WORK REQUIRED »
Find the line with "best lt r with" in the entries below. Repeat it, every following line, and the line with "def State.takeBest (s", exactly and with nothing added.

(Collected data entries)
▼

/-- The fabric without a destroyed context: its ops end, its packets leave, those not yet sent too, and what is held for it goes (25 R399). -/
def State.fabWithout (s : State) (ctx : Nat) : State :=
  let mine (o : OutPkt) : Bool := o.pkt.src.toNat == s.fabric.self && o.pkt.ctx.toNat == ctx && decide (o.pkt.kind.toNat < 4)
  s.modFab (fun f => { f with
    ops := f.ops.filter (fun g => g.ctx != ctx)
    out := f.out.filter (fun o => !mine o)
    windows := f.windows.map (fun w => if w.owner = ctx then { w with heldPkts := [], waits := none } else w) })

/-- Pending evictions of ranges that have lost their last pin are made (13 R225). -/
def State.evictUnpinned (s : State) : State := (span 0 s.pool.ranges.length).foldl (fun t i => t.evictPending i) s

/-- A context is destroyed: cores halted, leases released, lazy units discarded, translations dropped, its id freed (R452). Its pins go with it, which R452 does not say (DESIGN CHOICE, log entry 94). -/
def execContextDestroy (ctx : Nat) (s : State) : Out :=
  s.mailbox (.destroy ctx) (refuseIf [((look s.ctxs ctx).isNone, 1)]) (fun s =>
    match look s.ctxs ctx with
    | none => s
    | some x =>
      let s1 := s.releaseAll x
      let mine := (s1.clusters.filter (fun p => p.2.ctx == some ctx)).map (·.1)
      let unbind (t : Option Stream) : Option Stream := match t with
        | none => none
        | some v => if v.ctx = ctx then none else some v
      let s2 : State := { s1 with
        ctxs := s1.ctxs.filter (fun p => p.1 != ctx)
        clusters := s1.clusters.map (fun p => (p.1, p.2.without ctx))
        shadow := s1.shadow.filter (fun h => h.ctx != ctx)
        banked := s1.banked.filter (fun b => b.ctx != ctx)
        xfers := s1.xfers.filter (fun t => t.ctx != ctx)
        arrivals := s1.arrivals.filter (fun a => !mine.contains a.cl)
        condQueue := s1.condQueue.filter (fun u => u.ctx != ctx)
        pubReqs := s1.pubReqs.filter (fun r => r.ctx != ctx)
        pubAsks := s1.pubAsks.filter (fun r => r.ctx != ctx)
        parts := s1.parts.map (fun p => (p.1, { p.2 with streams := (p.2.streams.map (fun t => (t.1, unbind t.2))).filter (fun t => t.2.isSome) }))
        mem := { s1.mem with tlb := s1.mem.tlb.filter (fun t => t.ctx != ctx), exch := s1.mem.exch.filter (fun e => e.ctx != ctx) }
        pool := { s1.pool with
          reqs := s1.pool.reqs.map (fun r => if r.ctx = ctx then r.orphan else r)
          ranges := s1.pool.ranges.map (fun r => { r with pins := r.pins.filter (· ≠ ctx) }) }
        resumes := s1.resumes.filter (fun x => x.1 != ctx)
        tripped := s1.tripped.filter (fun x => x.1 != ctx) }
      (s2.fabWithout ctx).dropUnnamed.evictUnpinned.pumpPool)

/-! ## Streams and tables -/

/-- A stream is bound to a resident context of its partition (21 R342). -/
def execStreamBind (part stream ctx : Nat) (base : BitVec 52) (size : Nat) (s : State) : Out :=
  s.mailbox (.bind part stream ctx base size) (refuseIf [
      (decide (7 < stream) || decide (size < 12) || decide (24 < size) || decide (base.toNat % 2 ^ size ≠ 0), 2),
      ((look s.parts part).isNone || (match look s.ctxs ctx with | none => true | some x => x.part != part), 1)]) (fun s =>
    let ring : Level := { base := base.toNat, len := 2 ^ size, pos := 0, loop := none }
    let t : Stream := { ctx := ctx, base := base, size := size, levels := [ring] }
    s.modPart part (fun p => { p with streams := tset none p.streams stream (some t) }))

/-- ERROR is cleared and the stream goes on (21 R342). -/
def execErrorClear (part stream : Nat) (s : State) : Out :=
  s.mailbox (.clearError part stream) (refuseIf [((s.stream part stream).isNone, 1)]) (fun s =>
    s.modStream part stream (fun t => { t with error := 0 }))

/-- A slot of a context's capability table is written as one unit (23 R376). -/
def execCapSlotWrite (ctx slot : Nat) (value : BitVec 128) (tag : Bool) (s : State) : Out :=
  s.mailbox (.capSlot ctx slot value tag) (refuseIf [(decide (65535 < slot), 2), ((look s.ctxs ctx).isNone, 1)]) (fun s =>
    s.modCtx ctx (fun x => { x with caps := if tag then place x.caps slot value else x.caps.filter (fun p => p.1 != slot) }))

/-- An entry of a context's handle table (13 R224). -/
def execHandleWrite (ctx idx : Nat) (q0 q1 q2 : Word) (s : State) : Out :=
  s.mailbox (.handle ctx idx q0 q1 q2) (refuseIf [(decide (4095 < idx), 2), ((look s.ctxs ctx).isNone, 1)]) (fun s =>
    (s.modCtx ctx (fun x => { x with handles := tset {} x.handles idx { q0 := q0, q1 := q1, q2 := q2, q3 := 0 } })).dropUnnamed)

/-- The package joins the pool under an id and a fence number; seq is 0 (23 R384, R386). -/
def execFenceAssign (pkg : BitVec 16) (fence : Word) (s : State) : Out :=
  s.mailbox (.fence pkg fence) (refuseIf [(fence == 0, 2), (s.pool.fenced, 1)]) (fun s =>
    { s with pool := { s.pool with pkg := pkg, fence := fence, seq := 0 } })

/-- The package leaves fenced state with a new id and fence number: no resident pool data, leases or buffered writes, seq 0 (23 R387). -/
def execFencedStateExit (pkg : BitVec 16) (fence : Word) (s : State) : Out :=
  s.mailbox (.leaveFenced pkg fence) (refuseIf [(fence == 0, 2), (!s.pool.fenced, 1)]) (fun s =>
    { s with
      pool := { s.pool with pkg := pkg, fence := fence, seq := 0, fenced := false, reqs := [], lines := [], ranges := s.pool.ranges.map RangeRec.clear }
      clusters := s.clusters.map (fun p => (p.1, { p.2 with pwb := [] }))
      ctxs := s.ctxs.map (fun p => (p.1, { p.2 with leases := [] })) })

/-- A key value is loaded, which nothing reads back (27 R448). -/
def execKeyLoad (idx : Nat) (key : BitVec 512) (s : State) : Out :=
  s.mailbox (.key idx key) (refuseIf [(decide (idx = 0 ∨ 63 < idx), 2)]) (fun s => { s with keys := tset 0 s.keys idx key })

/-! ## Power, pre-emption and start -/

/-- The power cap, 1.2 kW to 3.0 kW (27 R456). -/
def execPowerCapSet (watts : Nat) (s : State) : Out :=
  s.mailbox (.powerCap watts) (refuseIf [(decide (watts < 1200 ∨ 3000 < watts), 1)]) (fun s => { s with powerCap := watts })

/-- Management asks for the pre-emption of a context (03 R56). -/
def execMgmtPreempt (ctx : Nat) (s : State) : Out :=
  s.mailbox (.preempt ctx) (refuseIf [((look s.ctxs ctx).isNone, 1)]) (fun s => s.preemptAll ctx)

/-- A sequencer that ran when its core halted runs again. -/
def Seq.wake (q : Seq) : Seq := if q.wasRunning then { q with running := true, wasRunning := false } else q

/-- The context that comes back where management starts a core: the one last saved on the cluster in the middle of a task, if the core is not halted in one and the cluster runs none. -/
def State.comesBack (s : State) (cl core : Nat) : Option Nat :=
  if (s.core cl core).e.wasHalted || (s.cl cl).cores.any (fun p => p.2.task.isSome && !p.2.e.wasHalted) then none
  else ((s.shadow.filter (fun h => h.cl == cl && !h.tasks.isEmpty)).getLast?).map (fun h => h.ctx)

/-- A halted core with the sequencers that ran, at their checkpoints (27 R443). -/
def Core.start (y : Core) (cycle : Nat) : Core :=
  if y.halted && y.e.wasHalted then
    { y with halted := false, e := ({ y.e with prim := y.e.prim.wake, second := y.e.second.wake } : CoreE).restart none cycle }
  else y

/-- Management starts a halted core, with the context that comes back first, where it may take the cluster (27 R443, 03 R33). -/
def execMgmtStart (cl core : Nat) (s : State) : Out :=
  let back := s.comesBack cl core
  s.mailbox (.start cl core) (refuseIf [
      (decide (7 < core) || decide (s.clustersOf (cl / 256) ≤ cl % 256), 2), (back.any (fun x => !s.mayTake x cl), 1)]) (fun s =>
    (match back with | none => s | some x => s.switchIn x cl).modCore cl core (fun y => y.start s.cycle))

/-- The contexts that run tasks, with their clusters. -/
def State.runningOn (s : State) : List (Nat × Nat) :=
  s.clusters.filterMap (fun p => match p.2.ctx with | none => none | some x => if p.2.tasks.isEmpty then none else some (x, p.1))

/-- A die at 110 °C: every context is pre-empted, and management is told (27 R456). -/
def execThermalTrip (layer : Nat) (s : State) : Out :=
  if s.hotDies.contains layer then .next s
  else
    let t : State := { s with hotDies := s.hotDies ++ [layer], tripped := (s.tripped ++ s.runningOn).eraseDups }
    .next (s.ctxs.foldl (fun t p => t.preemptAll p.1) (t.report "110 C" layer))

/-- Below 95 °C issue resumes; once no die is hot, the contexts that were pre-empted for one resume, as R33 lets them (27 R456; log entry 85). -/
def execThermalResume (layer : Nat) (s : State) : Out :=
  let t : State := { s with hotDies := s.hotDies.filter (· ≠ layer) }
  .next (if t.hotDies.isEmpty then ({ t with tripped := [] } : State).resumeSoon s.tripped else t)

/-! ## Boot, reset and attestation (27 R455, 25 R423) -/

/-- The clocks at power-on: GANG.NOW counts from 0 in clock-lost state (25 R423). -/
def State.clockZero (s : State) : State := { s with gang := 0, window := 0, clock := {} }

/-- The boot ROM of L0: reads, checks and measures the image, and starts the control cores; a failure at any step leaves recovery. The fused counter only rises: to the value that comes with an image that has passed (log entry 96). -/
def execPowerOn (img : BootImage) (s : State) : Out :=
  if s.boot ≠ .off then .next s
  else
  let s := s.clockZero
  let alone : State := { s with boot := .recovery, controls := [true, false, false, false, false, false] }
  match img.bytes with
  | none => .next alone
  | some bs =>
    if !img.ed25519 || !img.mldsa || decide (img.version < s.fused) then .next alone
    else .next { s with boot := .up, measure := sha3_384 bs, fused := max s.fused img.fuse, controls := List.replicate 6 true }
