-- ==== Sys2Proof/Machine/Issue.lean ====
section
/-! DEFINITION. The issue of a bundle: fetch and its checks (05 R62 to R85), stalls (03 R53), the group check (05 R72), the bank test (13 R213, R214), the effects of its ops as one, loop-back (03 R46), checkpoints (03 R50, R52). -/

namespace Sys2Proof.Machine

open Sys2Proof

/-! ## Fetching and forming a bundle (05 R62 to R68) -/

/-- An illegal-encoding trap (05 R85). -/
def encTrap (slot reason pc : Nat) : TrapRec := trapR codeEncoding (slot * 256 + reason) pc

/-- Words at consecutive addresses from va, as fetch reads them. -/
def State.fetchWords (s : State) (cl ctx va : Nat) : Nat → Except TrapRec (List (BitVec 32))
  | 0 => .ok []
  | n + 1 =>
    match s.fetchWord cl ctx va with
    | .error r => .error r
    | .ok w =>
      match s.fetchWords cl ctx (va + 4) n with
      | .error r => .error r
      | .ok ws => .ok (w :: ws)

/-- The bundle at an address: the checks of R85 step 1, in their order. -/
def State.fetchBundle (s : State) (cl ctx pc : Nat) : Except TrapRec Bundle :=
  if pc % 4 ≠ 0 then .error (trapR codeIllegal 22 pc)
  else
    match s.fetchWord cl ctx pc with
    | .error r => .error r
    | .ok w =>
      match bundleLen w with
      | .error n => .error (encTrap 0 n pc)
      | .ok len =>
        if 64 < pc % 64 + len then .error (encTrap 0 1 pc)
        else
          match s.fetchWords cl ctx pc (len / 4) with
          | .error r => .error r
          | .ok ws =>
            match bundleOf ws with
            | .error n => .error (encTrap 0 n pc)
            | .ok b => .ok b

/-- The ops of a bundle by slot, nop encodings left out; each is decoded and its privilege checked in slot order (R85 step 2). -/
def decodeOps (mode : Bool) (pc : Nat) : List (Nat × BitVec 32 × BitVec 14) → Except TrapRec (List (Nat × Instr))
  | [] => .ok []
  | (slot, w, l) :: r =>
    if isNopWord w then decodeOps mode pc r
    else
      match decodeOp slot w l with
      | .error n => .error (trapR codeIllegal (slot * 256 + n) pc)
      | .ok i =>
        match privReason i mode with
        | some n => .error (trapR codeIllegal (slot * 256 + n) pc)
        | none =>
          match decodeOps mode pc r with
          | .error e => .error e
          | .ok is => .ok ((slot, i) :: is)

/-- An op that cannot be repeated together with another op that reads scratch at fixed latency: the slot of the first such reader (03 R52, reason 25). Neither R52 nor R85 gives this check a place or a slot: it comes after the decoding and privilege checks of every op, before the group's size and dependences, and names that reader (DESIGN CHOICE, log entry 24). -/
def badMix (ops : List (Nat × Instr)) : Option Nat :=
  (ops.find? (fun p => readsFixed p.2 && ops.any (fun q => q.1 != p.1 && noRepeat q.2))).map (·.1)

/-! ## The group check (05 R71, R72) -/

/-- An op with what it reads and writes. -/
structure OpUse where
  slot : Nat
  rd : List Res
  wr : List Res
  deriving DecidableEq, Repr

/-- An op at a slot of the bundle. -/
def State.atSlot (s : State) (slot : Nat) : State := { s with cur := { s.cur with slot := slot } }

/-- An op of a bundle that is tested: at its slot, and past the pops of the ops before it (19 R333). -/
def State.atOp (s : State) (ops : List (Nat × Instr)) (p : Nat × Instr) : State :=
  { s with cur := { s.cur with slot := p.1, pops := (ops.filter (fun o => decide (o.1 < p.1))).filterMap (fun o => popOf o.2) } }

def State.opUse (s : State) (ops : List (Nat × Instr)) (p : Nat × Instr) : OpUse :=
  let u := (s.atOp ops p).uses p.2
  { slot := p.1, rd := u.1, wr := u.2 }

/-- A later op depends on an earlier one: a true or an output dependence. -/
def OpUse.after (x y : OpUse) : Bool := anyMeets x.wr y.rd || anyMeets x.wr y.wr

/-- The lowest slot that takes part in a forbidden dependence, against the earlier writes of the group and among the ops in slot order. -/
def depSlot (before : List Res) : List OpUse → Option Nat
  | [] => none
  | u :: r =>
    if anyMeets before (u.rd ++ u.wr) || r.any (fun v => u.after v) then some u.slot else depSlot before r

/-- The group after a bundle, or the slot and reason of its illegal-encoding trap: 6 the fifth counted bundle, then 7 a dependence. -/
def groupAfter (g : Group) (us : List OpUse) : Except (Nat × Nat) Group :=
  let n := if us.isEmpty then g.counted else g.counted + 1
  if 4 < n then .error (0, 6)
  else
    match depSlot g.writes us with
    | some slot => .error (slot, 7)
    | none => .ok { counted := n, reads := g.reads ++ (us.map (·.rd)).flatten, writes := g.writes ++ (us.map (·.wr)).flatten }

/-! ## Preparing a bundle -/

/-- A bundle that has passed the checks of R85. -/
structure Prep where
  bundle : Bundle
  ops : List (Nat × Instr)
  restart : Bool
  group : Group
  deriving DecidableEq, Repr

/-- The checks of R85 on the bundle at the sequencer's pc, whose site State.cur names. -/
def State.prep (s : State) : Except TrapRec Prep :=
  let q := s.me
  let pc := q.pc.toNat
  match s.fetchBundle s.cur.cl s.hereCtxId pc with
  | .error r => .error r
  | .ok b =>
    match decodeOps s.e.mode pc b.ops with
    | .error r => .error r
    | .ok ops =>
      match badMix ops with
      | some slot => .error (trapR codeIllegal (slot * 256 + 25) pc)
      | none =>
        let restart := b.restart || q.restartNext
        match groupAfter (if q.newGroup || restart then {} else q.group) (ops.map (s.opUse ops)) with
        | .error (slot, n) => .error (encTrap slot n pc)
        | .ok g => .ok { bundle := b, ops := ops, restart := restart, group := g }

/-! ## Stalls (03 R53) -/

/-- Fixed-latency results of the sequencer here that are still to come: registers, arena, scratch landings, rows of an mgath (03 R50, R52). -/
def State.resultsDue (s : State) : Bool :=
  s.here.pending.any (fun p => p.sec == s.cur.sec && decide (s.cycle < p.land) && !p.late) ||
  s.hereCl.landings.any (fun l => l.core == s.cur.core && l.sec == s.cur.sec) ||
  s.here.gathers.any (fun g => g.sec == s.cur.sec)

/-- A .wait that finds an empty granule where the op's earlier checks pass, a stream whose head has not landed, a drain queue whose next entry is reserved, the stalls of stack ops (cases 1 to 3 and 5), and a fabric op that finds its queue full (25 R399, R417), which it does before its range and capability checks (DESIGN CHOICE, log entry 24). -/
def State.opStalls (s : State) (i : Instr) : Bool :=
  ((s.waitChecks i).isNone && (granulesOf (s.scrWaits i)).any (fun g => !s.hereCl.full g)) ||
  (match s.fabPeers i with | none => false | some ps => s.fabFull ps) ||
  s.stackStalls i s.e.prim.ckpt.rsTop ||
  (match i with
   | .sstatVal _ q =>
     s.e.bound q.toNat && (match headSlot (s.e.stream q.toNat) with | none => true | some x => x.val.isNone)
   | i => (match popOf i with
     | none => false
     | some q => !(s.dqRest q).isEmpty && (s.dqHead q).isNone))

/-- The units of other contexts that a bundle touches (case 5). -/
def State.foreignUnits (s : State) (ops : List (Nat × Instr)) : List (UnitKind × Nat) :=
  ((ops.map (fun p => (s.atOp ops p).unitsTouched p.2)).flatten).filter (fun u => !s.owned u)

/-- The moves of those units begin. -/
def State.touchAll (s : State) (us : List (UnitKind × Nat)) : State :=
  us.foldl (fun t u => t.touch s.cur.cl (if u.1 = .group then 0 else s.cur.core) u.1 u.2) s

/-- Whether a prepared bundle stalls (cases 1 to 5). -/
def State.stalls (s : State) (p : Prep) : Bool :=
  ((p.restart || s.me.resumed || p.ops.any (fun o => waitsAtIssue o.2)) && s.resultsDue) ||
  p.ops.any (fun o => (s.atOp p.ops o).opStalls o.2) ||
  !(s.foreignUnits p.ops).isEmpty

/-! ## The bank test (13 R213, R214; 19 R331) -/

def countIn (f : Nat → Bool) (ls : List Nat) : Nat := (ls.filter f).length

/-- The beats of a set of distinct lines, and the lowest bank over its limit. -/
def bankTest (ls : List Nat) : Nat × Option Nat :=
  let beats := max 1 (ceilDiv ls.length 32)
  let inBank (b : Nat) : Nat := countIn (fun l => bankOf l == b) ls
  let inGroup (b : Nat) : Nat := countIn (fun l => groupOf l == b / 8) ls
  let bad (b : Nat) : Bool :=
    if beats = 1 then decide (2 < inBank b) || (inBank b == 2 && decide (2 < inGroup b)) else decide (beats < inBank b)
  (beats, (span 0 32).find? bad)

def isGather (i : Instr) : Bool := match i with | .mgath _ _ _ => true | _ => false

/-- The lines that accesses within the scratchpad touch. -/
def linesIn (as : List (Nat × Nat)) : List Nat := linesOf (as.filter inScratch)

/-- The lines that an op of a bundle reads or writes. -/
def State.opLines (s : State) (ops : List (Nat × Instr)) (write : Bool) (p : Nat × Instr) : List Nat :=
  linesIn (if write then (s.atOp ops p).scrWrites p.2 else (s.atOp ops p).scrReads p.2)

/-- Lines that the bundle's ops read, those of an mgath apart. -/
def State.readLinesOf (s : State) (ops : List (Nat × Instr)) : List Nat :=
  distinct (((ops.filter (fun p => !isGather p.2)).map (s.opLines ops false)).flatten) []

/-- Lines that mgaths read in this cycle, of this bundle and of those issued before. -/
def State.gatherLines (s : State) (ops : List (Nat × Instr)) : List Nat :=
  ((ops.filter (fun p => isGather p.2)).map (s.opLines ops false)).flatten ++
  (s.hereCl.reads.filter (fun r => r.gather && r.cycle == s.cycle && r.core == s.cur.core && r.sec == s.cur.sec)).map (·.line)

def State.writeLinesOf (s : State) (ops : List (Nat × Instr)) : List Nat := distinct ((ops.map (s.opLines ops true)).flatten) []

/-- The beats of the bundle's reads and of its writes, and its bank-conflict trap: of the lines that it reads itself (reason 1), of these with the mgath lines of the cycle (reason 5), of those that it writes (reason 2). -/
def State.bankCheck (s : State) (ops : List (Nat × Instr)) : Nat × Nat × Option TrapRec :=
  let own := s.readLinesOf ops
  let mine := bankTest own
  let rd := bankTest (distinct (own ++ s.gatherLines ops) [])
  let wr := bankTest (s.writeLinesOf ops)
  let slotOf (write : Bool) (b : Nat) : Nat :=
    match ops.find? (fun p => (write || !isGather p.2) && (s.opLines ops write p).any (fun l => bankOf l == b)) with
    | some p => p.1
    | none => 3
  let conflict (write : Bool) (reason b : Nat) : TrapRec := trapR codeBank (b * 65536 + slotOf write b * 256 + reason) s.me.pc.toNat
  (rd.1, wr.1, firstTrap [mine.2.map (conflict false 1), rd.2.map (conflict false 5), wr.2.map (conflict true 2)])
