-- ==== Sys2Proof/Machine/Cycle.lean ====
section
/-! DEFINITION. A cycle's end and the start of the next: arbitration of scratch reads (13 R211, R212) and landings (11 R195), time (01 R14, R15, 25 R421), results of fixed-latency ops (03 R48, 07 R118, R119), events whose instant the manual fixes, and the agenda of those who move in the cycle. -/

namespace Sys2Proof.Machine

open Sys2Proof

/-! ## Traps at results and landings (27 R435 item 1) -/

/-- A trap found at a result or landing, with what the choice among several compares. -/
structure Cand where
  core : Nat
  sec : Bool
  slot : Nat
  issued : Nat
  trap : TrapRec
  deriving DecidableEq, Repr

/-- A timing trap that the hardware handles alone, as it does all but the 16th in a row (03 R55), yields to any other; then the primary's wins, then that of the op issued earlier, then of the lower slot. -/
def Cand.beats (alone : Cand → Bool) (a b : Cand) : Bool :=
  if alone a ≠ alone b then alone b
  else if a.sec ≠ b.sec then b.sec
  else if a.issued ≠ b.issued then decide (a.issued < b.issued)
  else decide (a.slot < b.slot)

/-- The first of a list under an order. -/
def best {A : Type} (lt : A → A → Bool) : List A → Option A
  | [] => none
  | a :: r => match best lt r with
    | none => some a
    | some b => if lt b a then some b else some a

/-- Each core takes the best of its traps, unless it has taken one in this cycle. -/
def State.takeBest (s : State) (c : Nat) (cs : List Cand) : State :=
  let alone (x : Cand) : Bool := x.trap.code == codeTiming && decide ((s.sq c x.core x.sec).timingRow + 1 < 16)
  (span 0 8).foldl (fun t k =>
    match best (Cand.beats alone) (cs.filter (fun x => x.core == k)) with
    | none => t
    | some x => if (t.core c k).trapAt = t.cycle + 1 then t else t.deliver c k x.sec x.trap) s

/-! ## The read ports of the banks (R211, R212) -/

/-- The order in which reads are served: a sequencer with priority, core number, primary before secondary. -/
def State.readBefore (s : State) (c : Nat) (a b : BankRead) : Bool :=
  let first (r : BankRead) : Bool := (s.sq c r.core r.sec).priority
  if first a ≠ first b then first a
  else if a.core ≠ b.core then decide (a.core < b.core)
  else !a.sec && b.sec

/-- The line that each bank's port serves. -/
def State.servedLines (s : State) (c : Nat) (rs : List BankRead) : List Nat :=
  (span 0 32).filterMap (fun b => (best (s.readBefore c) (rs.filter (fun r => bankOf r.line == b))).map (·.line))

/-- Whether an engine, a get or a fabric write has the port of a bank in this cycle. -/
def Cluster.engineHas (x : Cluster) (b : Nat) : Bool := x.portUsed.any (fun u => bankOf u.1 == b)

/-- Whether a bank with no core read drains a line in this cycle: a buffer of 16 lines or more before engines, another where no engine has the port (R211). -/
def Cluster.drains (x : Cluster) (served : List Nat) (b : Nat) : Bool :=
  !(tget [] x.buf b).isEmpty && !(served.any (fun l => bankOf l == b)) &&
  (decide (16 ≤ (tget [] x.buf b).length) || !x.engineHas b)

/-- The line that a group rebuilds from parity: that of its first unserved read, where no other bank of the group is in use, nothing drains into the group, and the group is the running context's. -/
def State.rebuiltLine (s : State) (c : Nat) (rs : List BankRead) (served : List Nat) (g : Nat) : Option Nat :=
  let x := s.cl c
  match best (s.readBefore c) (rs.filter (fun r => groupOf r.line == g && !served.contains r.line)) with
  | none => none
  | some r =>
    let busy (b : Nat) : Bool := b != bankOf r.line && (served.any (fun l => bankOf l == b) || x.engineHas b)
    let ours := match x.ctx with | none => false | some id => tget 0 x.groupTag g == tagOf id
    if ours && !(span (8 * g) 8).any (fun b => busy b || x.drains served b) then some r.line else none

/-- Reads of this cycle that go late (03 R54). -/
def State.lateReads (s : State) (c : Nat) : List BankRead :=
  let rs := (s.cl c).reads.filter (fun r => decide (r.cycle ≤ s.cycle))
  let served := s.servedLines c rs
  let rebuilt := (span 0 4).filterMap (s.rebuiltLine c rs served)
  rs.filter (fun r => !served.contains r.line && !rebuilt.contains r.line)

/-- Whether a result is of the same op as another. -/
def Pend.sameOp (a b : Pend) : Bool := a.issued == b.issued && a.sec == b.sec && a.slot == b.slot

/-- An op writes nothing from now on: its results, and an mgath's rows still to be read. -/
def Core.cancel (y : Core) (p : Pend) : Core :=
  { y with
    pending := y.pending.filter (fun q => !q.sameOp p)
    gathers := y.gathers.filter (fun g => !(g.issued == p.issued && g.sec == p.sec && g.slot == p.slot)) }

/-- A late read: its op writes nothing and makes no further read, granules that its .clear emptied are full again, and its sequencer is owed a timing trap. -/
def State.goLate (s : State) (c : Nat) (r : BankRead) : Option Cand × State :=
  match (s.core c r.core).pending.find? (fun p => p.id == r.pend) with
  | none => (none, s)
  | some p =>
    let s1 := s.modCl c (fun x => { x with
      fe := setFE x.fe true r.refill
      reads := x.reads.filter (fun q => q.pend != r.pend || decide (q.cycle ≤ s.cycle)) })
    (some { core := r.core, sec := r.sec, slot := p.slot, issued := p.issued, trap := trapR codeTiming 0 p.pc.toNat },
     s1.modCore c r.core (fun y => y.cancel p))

▲

RESULT FOR THIS EXERCISE »
  | a :: r => match best lt r with
    | none => some a
    | some b => if lt b a then some b else some a

/-- Each core takes the best of its traps, unless it has taken one in this cycle. -/
def State.takeBest (s : State) (c : Nat) (cs : List Cand) : State :=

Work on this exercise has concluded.